Among the records that follow, find the line with "rw [BitVec.getLsbD] at a b" and the line with "unfold t2; split". Set down those lines and all lines between them exactly, without adding anything.

### Data provided ###

theorem get_setReg_unst (s : State) (f : Field) (v : Word) (h : f.staged = false) : (s.setReg f.key v).get f = bitsOf v f.lo f.width := by
  unfold State.get; rw [h]; simp
/-- the object's control register just after the write of a form that is not refused -/
theorem State.objCtl_eq (s : State) (n i : Nat) (v : Word) (h1 : s.flag (F.CAN_OBJ_CTL_REQ n i) = false) (h3 : bitsOf v 5 2 ≠ 3) :
    s.objCtlWrite n i v = (let s := s.canSelect n; let t := (s.setReg (R.CAN_OBJ_CTL n i) ((v &&& 0x00FFFFF3#32) ||| (s.reg (R.CAN_OBJ_CTL n i) &&& 0xFF000004#32))).set (F.CAN_OBJ_CTL_TYPE n i) (if bitsOf v 5 2 = 0 then 0 else bitsOf v 5 2)
     let t := if v.getLsbD 2 then (t.set (F.CAN_OBJ_CTL_REQ n i) 1).set (F.CAN_OBJ_STAT_SAMEC n i) 0 else t
     let t := if v.getLsbD 3 ∧ t.flag (F.CAN_OBJ_CTL_REQ n i) then
        if (t.can n).onBus = some (.obj i) then t.setCan n { t.can n with aborting := true }
        else (t.set (F.CAN_OBJ_STAT_SAMEC n i) 0).endObj n i 2
      else t
     (t.canSelect n).done) := by
  have h1 : (s.canSelect n).flag (F.CAN_OBJ_CTL_REQ n i) = false := by unfold State.flag at h1 ⊢; rw [State.canSelect_get _ _ _ (by (first | assumption | decide | (simp only [DisjointFields, F.CAN_OBJ_CTL_REQ, F.CAN_STS_IDLE, R.CAN_OBJ_CTL, R.CAN_STS, ne_eq]; omega) | (right; left; exact Nat.le_of_ble_eq_true rfl) | (right; right; exact Nat.le_of_ble_eq_true rfl) ))]; exact h1
  unfold State.objCtlWrite; extract_lets +onlyGivenNames s1
  change s1.flag _ = false at h1; clear_value s1
  have hb : (bitsOf v 5 2 == 3) = false := by simp [h3]
  simp only [h1, hb, Bool.false_and, Bool.and_false, Bool.false_eq_true, false_and, if_false, h3, false_and, if_false]

theorem State.objReq_facts (s : State) (n i : Nat) (v : Word) (h1 : s.flag (F.CAN_OBJ_CTL_REQ n i) = false) (h2 : v.getLsbD 2 = true) (h4 : v.getLsbD 3 = false) (h3 : bitsOf v 5 2 ≠ 3) :
    (s.objCtlWrite n i v).resp.ok = true ∧ (s.objCtlWrite n i v).get (F.CAN_OBJ_CTL_REQ n i) = 1 ∧ (s.objCtlWrite n i v).get (F.CAN_OBJ_STAT_SAMEC n i) = 0 := by
  rw [State.objCtl_eq s n i v h1 h3]; extract_lets +onlyGivenNames s1 t t2 q t3
  have e2 : t2.get (F.CAN_OBJ_CTL_REQ n i) = 1 ∧ t2.get (F.CAN_OBJ_STAT_SAMEC n i) = 0 := by
    unfold t2; rw [if_pos h2]; refine ⟨?_, by (exact get_set_val _ _ _ (by exact Nat.le_of_ble_eq_true rfl) (by exact Nat.le_of_ble_eq_true rfl))⟩
    rw [State.get_set_ne _ _ _ _ (by (first | assumption | decide | (simp only [F.CAN_OBJ_CTL_REQ, F.CAN_OBJ_STAT_SAMEC, R.CAN_OBJ_CTL, R.CAN_OBJ_STAT, ne_eq]; omega) | (right; left; exact Nat.le_of_ble_eq_true rfl) | (right; right; exact Nat.le_of_ble_eq_true rfl) ))]; (exact get_set_val _ _ _ (by exact Nat.le_of_ble_eq_true rfl) (by exact Nat.le_of_ble_eq_true rfl))
  have e3 : t3 = t2 := by unfold t3; rw [if_neg (by rw [h4]; simp)]
  rw [e3]
  refine ⟨rfl, ?_, ?_⟩
  · exact (State.canSelect_get _ _ _ (by (first | assumption | decide | (simp only [DisjointFields, F.CAN_OBJ_CTL_REQ, F.CAN_STS_IDLE, R.CAN_OBJ_CTL, R.CAN_STS, ne_eq]; omega) | (right; left; exact Nat.le_of_ble_eq_true rfl) | (right; right; exact Nat.le_of_ble_eq_true rfl) ))).trans e2.1
  · exact (State.canSelect_get _ _ _ (by (first | assumption | decide | (simp only [DisjointFields, F.CAN_OBJ_STAT_SAMEC, F.CAN_STS_IDLE, R.CAN_OBJ_STAT, R.CAN_STS, ne_eq]; omega) | (right; left; exact Nat.le_of_ble_eq_true rfl) | (right; right; exact Nat.le_of_ble_eq_true rfl) ))).trans e2.2

theorem bitsOf_mask (v w : Word) (m : Word) (lo wd : Nat) (h : ∀ j, j < wd → m.getLsbD (lo + j) = true) (h2 : ∀ j, j < wd → w.getLsbD (lo + j) = false) : bitsOf ((v &&& m) ||| w) lo wd = bitsOf v lo wd := by
  apply Nat.eq_of_testBit_eq; intro j
  rw [testBit_bitsOf, testBit_bitsOf]
  by_cases hj : j < wd
  · have a := h j hj; have b := h2 j hj
    rw [BitVec.getLsbD] at a b
    simp [hj, a, b]
  · simp [hj]

theorem State.objEn_facts (s : State) (n i : Nat) (v : Word) (h1 : s.flag (F.CAN_OBJ_CTL_REQ n i) = false) (h4 : v.getLsbD 3 = false) (h3 : bitsOf v 5 2 ≠ 3) :
    (s.objCtlWrite n i v).resp.ok = true ∧ (s.objCtlWrite n i v).get (F.CAN_OBJ_CTL_EN n i) = bitsOf v 0 1 ∧ (s.objCtlWrite n i v).get (F.CAN_OBJ_CTL_DIR n i) = bitsOf v 1 1 := by
  rw [State.objCtl_eq s n i v h1 h3]; extract_lets +onlyGivenNames s1 t t2 q t3
  have hr : ∀ lo, lo < 2 → bitsOf ((v &&& 0x00FFFFF3#32) ||| (s1.reg (R.CAN_OBJ_CTL n i) &&& 0xFF000004#32)) lo 1 = bitsOf v lo 1 := by
    intro lo hl
    refine bitsOf_mask _ _ _ _ _ (fun j hj => ?_) (fun j hj => ?_)
    · obtain rfl : j = 0 := by omega
      rcases (by omega : lo = 0 ∨ lo = 1) with rfl | rfl <;> decide
    · obtain rfl : j = 0 := by omega
      rw [BitVec.getLsbD_and]
      rcases (by omega : lo = 0 ∨ lo = 1) with rfl | rfl <;> simp
  have e1 : t.get (F.CAN_OBJ_CTL_EN n i) = bitsOf v 0 1 ∧ t.get (F.CAN_OBJ_CTL_DIR n i) = bitsOf v 1 1 := by
    unfold t; rw [State.get_set_ne _ _ _ _ (by (first | assumption | decide | (simp only [F.CAN_OBJ_CTL_EN, F.CAN_OBJ_CTL_TYPE, R.CAN_OBJ_CTL, ne_eq]; omega) | (right; left; exact Nat.le_of_ble_eq_true rfl) | (right; right; exact Nat.le_of_ble_eq_true rfl) )), State.get_set_ne _ _ _ _ (by (first | assumption | decide | (simp only [F.CAN_OBJ_CTL_DIR, F.CAN_OBJ_CTL_TYPE, R.CAN_OBJ_CTL, ne_eq]; omega) | (right; left; exact Nat.le_of_ble_eq_true rfl) | (right; right; exact Nat.le_of_ble_eq_true rfl) ))]
    exact ⟨(get_setReg_unst _ _ _ rfl).trans (hr 0 (by decide)), (get_setReg_unst _ _ _ rfl).trans (hr 1 (by decide))⟩
  clear_value t
  have e2 : t2.get (F.CAN_OBJ_CTL_EN n i) = bitsOf v 0 1 ∧ t2.get (F.CAN_OBJ_CTL_DIR n i) = bitsOf v 1 1 := by
    unfold t2; split
    · rw [State.get_set_ne _ _ _ _ (by (first | assumption | decide | (simp only [F.CAN_OBJ_CTL_EN, F.CAN_OBJ_STAT_SAMEC, R.CAN_OBJ_CTL, R.CAN_OBJ_STAT, ne_eq]; omega) | (right; left; exact Nat.le_of_ble_eq_true rfl) | (right; right; exact Nat.le_of_ble_eq_true rfl) )), State.get_set_ne _ _ _ _ (by (first | assumption | decide | (simp only [F.CAN_OBJ_CTL_EN, F.CAN_OBJ_CTL_REQ, R.CAN_OBJ_CTL, ne_eq]; omega) | (right; left; exact Nat.le_of_ble_eq_true rfl) | (right; right; exact Nat.le_of_ble_eq_true rfl) )), State.get_set_ne _ _ _ _ (by (first | assumption | decide | (simp only [F.CAN_OBJ_CTL_DIR, F.CAN_OBJ_STAT_SAMEC, R.CAN_OBJ_CTL, R.CAN_OBJ_STAT, ne_eq]; omega) | (right; left; exact Nat.le_of_ble_eq_true rfl) | (right; right; exact Nat.le_of_ble_eq_true rfl) )), State.get_set_ne _ _ _ _ (by (first | assumption | decide | (simp only [F.CAN_OBJ_CTL_DIR, F.CAN_OBJ_CTL_REQ, R.CAN_OBJ_CTL, ne_eq]; omega) | (right; left; exact Nat.le_of_ble_eq_true rfl) | (right; right; exact Nat.le_of_ble_eq_true rfl) ))]; exact e1
    · exact e1
  have e3 : t3 = t2 := by unfold t3; rw [if_neg (by rw [h4]; simp)]
  rw [e3]
  refine ⟨rfl, ?_, ?_⟩
  · exact (State.canSelect_get _ _ _ (by (first | assumption | decide | (simp only [DisjointFields, F.CAN_OBJ_CTL_EN, F.CAN_STS_IDLE, R.CAN_OBJ_CTL, R.CAN_STS, ne_eq]; omega) | (right; left; exact Nat.le_of_ble_eq_true rfl) | (right; right; exact Nat.le_of_ble_eq_true rfl) ))).trans e2.1
  · exact (State.canSelect_get _ _ _ (by (first | assumption | decide | (simp only [DisjointFields, F.CAN_OBJ_CTL_DIR, F.CAN_STS_IDLE, R.CAN_OBJ_CTL, R.CAN_STS, ne_eq]; omega) | (right; left; exact Nat.le_of_ble_eq_true rfl) | (right; right; exact Nat.le_of_ble_eq_true rfl) ))).trans e2.2

theorem State.objAbort_facts (s : State) (n : Fin 16) (i : Fin 256) (v : Word) (h1 : s.flag (F.CAN_OBJ_CTL_REQ n i) = false) (h2 : v.getLsbD 2 = true) (h4 : v.getLsbD 3 = true) (h3 : bitsOf v 5 2 ≠ 3) (h5 : ((s.canSelect n).can n).onBus ≠ some (.obj i)) :
    (s.objCtlWrite n i v).resp.ok = true ∧ (s.objCtlWrite n i v).get (F.CAN_OBJ_CTL_REQ n i) = 0 ∧ (s.objCtlWrite n i v).get (F.CAN_OBJ_STAT_RES n i) = 2 := by
  have hn := n.isLt
  have hi := i.isLt
  rw [State.objCtl_eq s n i v h1 h3]; extract_lets +onlyGivenNames s1 t t2 q t3
  have e2 : t2.get (F.CAN_OBJ_CTL_REQ n i) = 1 ∧ t2.can n = (s.canSelect n).can n := by
    unfold t2; rw [if_pos h2]; refine ⟨?_, ?_⟩
    · rw [State.get_set_ne _ _ _ _ (by (first | assumption | decide | (simp only [F.CAN_OBJ_CTL_REQ, F.CAN_OBJ_STAT_SAMEC, R.CAN_OBJ_CTL, R.CAN_OBJ_STAT, ne_eq]; omega) | (right; left; exact Nat.le_of_ble_eq_true rfl) | (right; right; exact Nat.le_of_ble_eq_true rfl) ))]; (exact get_set_val _ _ _ (by exact Nat.le_of_ble_eq_true rfl) (by exact Nat.le_of_ble_eq_true rfl))
    · rw [State.can_set, State.can_set]; unfold t; rw [State.can_set]; rfl
  clear_value t2
  have e3 : t3.get (F.CAN_OBJ_CTL_REQ n i) = 0 ∧ t3.get (F.CAN_OBJ_STAT_RES n i) = 2 := by
    unfold t3; rw [if_pos ⟨h4, by unfold State.flag; rw [e2.1]; rfl⟩, e2.2, if_neg h5]
    unfold State.endObj; dsimp only [State.sets, List.foldl]
    rw [State.objEvent_get _ _ _ _ _ (by (first | assumption | decide | (simp only [F.CAN_OBJ_CTL_REQ, R.CAN_EVST, R.CAN_OBJ_CTL, ne_eq]; omega) | (right; left; exact Nat.le_of_ble_eq_true rfl) | (right; right; exact Nat.le_of_ble_eq_true rfl) )) (by decide) (fun r hr => by (first | assumption | decide | (simp only [F.CAN_OBJ_CTL_REQ, R.CAN_OBJ_CTL, R.DB_EVC, ne_eq]; omega) | (right; left; exact Nat.le_of_ble_eq_true rfl) | (right; right; exact Nat.le_of_ble_eq_true rfl) )), State.objEvent_get _ _ _ _ _ (by (first | assumption | decide | (simp only [F.CAN_OBJ_STAT_RES, R.CAN_EVST, R.CAN_OBJ_STAT, ne_eq]; omega) | (right; left; exact Nat.le_of_ble_eq_true rfl) | (right; right; exact Nat.le_of_ble_eq_true rfl) )) (by decide) (fun r hr => by (first | assumption | decide | (simp only [F.CAN_OBJ_STAT_RES, R.CAN_OBJ_STAT, R.DB_EVC, ne_eq]; omega) | (right; left; exact Nat.le_of_ble_eq_true rfl) | (right; right; exact Nat.le_of_ble_eq_true rfl) ))]
    refine ⟨?_, by (exact get_set_val _ _ _ (by exact Nat.le_of_ble_eq_true rfl) (by exact Nat.le_of_ble_eq_true rfl))⟩
    rw [State.get_set_ne _ _ _ _ (by (first | assumption | decide | (simp only [F.CAN_OBJ_CTL_REQ, F.CAN_OBJ_STAT_RES, R.CAN_OBJ_CTL, R.CAN_OBJ_STAT, ne_eq]; omega) | (right; left; exact Nat.le_of_ble_eq_true rfl) | (right; right; exact Nat.le_of_ble_eq_true rfl) ))]; (exact get_set_val _ _ _ (by exact Nat.le_of_ble_eq_true rfl) (by exact Nat.le_of_ble_eq_true rfl))
  exact ⟨rfl, (State.canSelect_get _ _ _ (by (first | assumption | decide | (simp only [DisjointFields, F.CAN_OBJ_CTL_REQ, F.CAN_STS_IDLE, R.CAN_OBJ_CTL, R.CAN_STS, ne_eq]; omega) | (right; left; exact Nat.le_of_ble_eq_true rfl) | (right; right; exact Nat.le_of_ble_eq_true rfl) ))).trans e3.1, (State.canSelect_get _ _ _ (by (first | assumption | decide | (simp only [DisjointFields, F.CAN_OBJ_STAT_RES, F.CAN_STS_IDLE, R.CAN_OBJ_STAT, R.CAN_STS, ne_eq]; omega) | (right; left; exact Nat.le_of_ble_eq_true rfl) | (right; right; exact Nat.le_of_ble_eq_true rfl) ))).trans e3.2⟩

theorem State.recov_shown (u : State) (n : Nat) : State.get ((u.sets [(F.CAN_CMD_RECOVER n, 1), (F.CAN_STS_RECOV n, 1)]).done) (F.CAN_STS_RECOV n) = 1 := by
  have h : ∀ t : State, (t.done).get (F.CAN_STS_RECOV n) = t.get (F.CAN_STS_RECOV n) := fun t => rfl
  rw [h]; dsimp only [State.sets, List.foldl]; (exact get_set_val _ _ _ (by exact Nat.le_of_ble_eq_true rfl) (by exact Nat.le_of_ble_eq_true rfl))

###

Result
    rw [BitVec.getLsbD] at a b
    simp [hj, a, b]
  · simp [hj]

theorem State.objEn_facts (s : State) (n i : Nat) (v : Word) (h1 : s.flag (F.CAN_OBJ_CTL_REQ n i) = false) (h4 : v.getLsbD 3 = false) (h3 : bitsOf v 5 2 ≠ 3) :
    (s.objCtlWrite n i v).resp.ok = true ∧ (s.objCtlWrite n i v).get (F.CAN_OBJ_CTL_EN n i) = bitsOf v 0 1 ∧ (s.objCtlWrite n i v).get (F.CAN_OBJ_CTL_DIR n i) = bitsOf v 1 1 := by
  rw [State.objCtl_eq s n i v h1 h3]; extract_lets +onlyGivenNames s1 t t2 q t3
  have hr : ∀ lo, lo < 2 → bitsOf ((v &&& 0x00FFFFF3#32) ||| (s1.reg (R.CAN_OBJ_CTL n i) &&& 0xFF000004#32)) lo 1 = bitsOf v lo 1 := by
    intro lo hl
    refine bitsOf_mask _ _ _ _ _ (fun j hj => ?_) (fun j hj => ?_)
    · obtain rfl : j = 0 := by omega
      rcases (by omega : lo = 0 ∨ lo = 1) with rfl | rfl <;> decide
    · obtain rfl : j = 0 := by omega
      rw [BitVec.getLsbD_and]
      rcases (by omega : lo = 0 ∨ lo = 1) with rfl | rfl <;> simp
  have e1 : t.get (F.CAN_OBJ_CTL_EN n i) = bitsOf v 0 1 ∧ t.get (F.CAN_OBJ_CTL_DIR n i) = bitsOf v 1 1 := by
    unfold t; rw [State.get_set_ne _ _ _ _ (by (first | assumption | decide | (simp only [F.CAN_OBJ_CTL_EN, F.CAN_OBJ_CTL_TYPE, R.CAN_OBJ_CTL, ne_eq]; omega) | (right; left; exact Nat.le_of_ble_eq_true rfl) | (right; right; exact Nat.le_of_ble_eq_true rfl) )), State.get_set_ne _ _ _ _ (by (first | assumption | decide | (simp only [F.CAN_OBJ_CTL_DIR, F.CAN_OBJ_CTL_TYPE, R.CAN_OBJ_CTL, ne_eq]; omega) | (right; left; exact Nat.le_of_ble_eq_true rfl) | (right; right; exact Nat.le_of_ble_eq_true rfl) ))]
    exact ⟨(get_setReg_unst _ _ _ rfl).trans (hr 0 (by decide)), (get_setReg_unst _ _ _ rfl).trans (hr 1 (by decide))⟩
  clear_value t
  have e2 : t2.get (F.CAN_OBJ_CTL_EN n i) = bitsOf v 0 1 ∧ t2.get (F.CAN_OBJ_CTL_DIR n i) = bitsOf v 1 1 := by
    unfold t2; split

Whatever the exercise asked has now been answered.